-- ==== Sys2Proof/Word.lean ====
section
/-! DEFINITION. The word types of the device (32-bit registers, bytes, the 64-bit Invar time), a register field as a bit
range, and the type of a table with numbered entries. -/

namespace Sys2Proof

/-- A 32-bit register (spec/00, "Registers"). -/
abbrev Word := BitVec 32

/-- One byte of an addressed memory. -/
abbrev Byte := BitVec 8

/-- Invar time and addresses of host memory (R284, R340). -/
abbrev Word64 := BitVec 64

/-- A field of a register: its lowest bit and its width. -/
structure Fld where
  lo : Nat
  width : Nat
  deriving DecidableEq, Repr

/-- A table of entries with a number each: `(number, entry)`, numbers strictly rising. An entry that is not listed holds
the entry type's default. Addressed memories are tables of bytes. -/
abbrev Table (α : Type) := List (Nat × α)

end Sys2Proof
end

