-- ==== Sys2Proof/Syntax.lean ====
section
/-! DEFINITION. The commands of the device: one constructor for each row of spec/opcode_table.json, with what the sender of the command
gives it. The rule that governs the row stands in the constructor's docstring. -/

namespace Sys2Proof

- [PROBLEM TO WORK ON]:
Transcribe every entry, keeping each line exactly as it reads.

- [RESPONSE TO THE TASK]:
-- ==== Sys2Proof/Word.lean ====
section
/-! DEFINITION. The word types of the device (32-bit registers, bytes, the 64-bit Invar time), a register field as a bit
range, and the type of a table with numbered entries. -/

namespace Sys2Proof

/-- A 32-bit register (spec/00, "Registers"). -/
abbrev Word := BitVec 32

/-- One byte of an addressed memory. -/
abbrev Byte := BitVec 8

/-- Invar time and addresses of host memory (R284, R340). -/
abbrev Word64 := BitVec 64

/-- A field of a register: its lowest bit and its width. -/
structure Fld where
  lo : Nat
  width : Nat
  deriving DecidableEq, Repr

/-- A table of entries with a number each: `(number, entry)`, numbers strictly rising. An entry that is not listed holds
the entry type's default. Addressed memories are tables of bytes. -/
abbrev Table (α : Type) := List (Nat × α)

end Sys2Proof
end

-- ==== Sys2Proof/Syntax.lean ====
section
/-! DEFINITION. The commands of the device: one constructor for each row of spec/opcode_table.json, with what the sender of the command
gives it. The rule that governs the row stands in the constructor's docstring. -/

namespace Sys2Proof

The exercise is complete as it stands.